Chakotay’s technological vision quests were first seen in “The Cloud.”

Seven mentions the alveoli in Neelix’s lung, singular, as Neelix just has the one after the events of “Phage” (and that one’s a transplant from Kes).

Neelix mentions the death of his family in a war, referring to the Haakonian-Talaxian war that Neelix himself avoided fighting in. This background, including that the Metreon Cascade wiped his family out, was established in “Jetrel.” His sister Alixia was first mentioned by name in “Rise.”

We finally find out the name of Wildman’s daughter, born way back in “Deadlock,” in this episode. It’s also established that Ktarian children age very quickly, with Wildman commenting on how fast she’s growing, and also enabling a one-year-old to be played by a five-year-old.

The original plan was to have this focus on Wildman dying and being revived, but coming back “off,” and trying to kill Naomi so she can experience what she experienced. UPN and Rick Berman rejected the notion of a mother trying to kill her child, so they switched it to Chakotay, then to Neelix when they realized that they would be dealing with real religious beliefs and they didn’t want to mess with that.

Seven at one point tells Neelix that the Borg didn’t bother to assimilate the Kazon because they would have “detracted from perfection,” which was probably the writing staff admitting that the Kazon were stupid. (Even the Borg don’t want them!)

Set a course for home. “Duty calls!” Okay, before we talk about anything else, I’ve gotta deal with the 800-pound Borg gorilla in the room:

SEVEN OF NINE CAN TOTALLY RESURRECT PEOPLE FROM THE DEAD!

This should be revolutionary! This should change everything! Nobody on Voyager should ever die again!

Except, of course, this magical ability to resurrect the dead will never ever be referenced ever again.

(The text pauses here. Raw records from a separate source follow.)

-- ==== Sys2Proof/Laws/Ops.lean ====
section
/-! SUPPORT. What the shared operations can do: an answer places exactly one reply and never stops, an event never stops, a posting
keeps at most one notice of each kind and subject, and a copy is taken only when it is the next one on its lane. -/

namespace Sys2Proof.Machine

/-- What a request does: nothing after the one request or bad frame of its select period; else it is answered by exactly one reply, the block's
own change first, or BAD ARGUMENT for a body of the wrong length. -/
theorem answer_cases (h : Head) (run : Block → Block × ReplyBody) (s : State) :
    (s.link.periodSpent = true ∧ answer h run s = .next s) ∨
    (s.link.periodSpent = false ∧ h.bodyFits = true ∧
      answer h run s = .next { s with toBlock := (run s.toBlock).1.reply h.tag (run s.toBlock).2 }) ∨
    (s.link.periodSpent = false ∧ h.bodyFits = false ∧
      answer h run s = .next { s with toBlock := s.toBlock.reply h.tag (.refused .badArgument) }) := by
  cases p : s.link.periodSpent
  · cases g : h.bodyFits
    · exact .inr (.inr ⟨rfl, rfl, answer_bad h run s g p⟩)
    · exact .inr (.inl ⟨rfl, rfl, answer_next h run s g p⟩)
  · exact .inl ⟨rfl, answer_spent h run s p⟩

/-- The reply to a request that its period carries stands in the reply slot with the request's tag, the period carries nothing more, and the queue of
commands is as it was. -/
theorem answer_slot {h : Head} {run : Block → Block × ReplyBody} {s t : State} (first : s.link.periodSpent = false)
    (k : answer h run s = .next t) :
    t.pending = s.pending ∧ t.link.periodSpent = true ∧ ∃ body, t.link.slot = some { tag := h.tag, body := body } := by
  obtain ⟨spent, -⟩ | ⟨-, -, e⟩ | ⟨-, -, e⟩ := answer_cases h run s
  · rw [first] at spent; cases spent
  all_goals rw [e] at k; cases k; exact ⟨rfl, rfl, _, rfl⟩

/-- A query changes nothing but what its reply does at the link. -/
theorem answerQuery_frame {h : Head} {read : Block → ReplyBody} {s t : State} (k : answerQuery h read s = .next t) :
    t = s ∨ ∃ body, t = { s with toBlock := s.toBlock.reply h.tag body } := by
  obtain ⟨-, e⟩ | ⟨-, -, e⟩ | ⟨-, -, e⟩ := answer_cases h (fun b => (b, read b)) s <;> rw [answerQuery, e] at k <;> cases k
  · exact .inl rfl
  all_goals exact .inr ⟨_, rfl⟩

theorem happen_next (act : Block → Block) (s : State) : happen act s = .next { s with toBlock := act s.toBlock } := rfl

/-- A copy is taken, and acted on, exactly when the next copy on its lane is the one that is named; else nothing happens. -/
theorem Block.takeCopy_cases (b : Block) (l : Lane) (named : Copy → Bool) (act : Copy → Block → Block) :
    (∃ x, b.filter.next l = some x ∧ named x = true ∧ b.takeCopy l named act = act x (b.dropCopy l)) ∨
    ((∀ x, b.filter.next l = some x → named x = false) ∧ b.takeCopy l named act = b) := by
  unfold Block.takeCopy
  generalize b.filter.next l = waiting
  cases waiting with
  | none => exact .inr ⟨(fun _ absent => by cases absent), rfl⟩
  | some x =>
    cases k : named x with
    | true => exact .inl ⟨x, rfl, k, if_pos k⟩
    | false => exact .inr ⟨(fun _ same => by cases same; exact k), if_neg (by rw [k]; exact Bool.false_ne_true)⟩

/-- The next copy on a lane is one of that lane that waits. -/
theorem CellFilter.next_some {f : CellFilter} {l : Lane} {x : Copy} (h : f.next l = some x) : x.lane = l ∧ x ∈ f.copies :=
  ⟨by simpa using List.find?_some h, List.mem_of_find?_eq_some h⟩

/-- Copies that arrive later never overtake: a lane that has a next copy keeps it. -/
theorem CellFilter.next_append {f : CellFilter} {l : Lane} {x : Copy} (new : List Copy) (h : f.next l = some x) :
    ({ f with copies := f.copies ++ new } : CellFilter).next l = some x := by
  simp only [CellFilter.next] at h ⊢
  simp [List.find?_append, h]

/-- A posting leaves the keys of a queue as they were, or puts the notice's own at the end. -/
theorem postTo_keys (q : List Notice) (n : Notice) :
    (postTo q n).map Notice.key = q.map Notice.key ∨
    (n.key ∉ q.map Notice.key ∧ (postTo q n).map Notice.key = q.map Notice.key ++ [n.key]) := by
  cases pending : q.any (fun m => decide (m.key = n.key)) with
  | true =>
    refine .inl ?_
    simp only [postTo, pending, ↓reduceIte, List.map_map]
    exact List.map_congr_left fun m _ => by by_cases e : m.key = n.key <;> simp [e]
  | false =>
    simp only [List.any_eq_false, decide_eq_true_eq] at pending
    exact .inr ⟨fun known => by obtain ⟨m, mq, e⟩ := List.mem_map.1 known; exact pending m mq e, by
      rw [postTo, if_neg (by simpa using pending), List.map_append]; rfl⟩

theorem postTo_keys_nodup {q : List Notice} (n : Notice) (distinct : (q.map Notice.key).Nodup) :
    ((postTo q n).map Notice.key).Nodup := by
  obtain same | ⟨fresh, grown⟩ := postTo_keys q n
  · exact same ▸ distinct
  · rw [grown]
    exact List.nodup_append.2 ⟨distinct, List.nodup_singleton _, fun k known l last => by
      rw [List.mem_singleton.1 last]; exact fun e => fresh (e ▸ known)⟩

theorem mem_postTo_self (q : List Notice) (n : Notice) : n ∈ postTo q n := by
  unfold postTo
  split
  · rename_i h
    obtain ⟨m, hm, e⟩ := List.any_eq_true.1 h
    exact List.mem_map.2 ⟨m, hm, by simp_all⟩
  · simp

theorem mem_postTo_other {q : List Notice} {n m : Notice} (h : m.key ≠ n.key) : m ∈ postTo q n ↔ m ∈ q := by
  have hne : m ≠ n := fun e => h (by rw [e])
  unfold postTo
  split
  · constructor
    · intro hm
      obtain ⟨x, hx, e⟩ := List.mem_map.1 hm
      split at e
      · exact absurd e.symm hne
      · exact e ▸ hx
    · intro hm
      exact List.mem_map.2 ⟨m, hm, by simp [h]⟩
  · simp [hne]

end Sys2Proof.Machine
end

It’s bad enough that Seven didn’t mention this magical ability back when a bridge officer died in “Scientific Method,” but waited until Neelix was the corpse, but no other crewmember gets the same consideration? There are going to be plenty more deaths on the ship, all the way to the final season, and the fact that none of them got the magical mystery nanoprobe cure is despicable. I’ve hammered on this point before, and I will go to my own grave continuing to hammer on it, but just because the people in the opening credits are the ones the viewers care about most doesn’t mean they’re the only ones the characters should care about. From Seven’s point of view, Ensign Luke is just as important as Neelix, if not more so because she’s a bridge officer instead of someone trying to feed her bad food. So the fact that she doesn’t offer this zombification death cure until now makes absolutely no sense.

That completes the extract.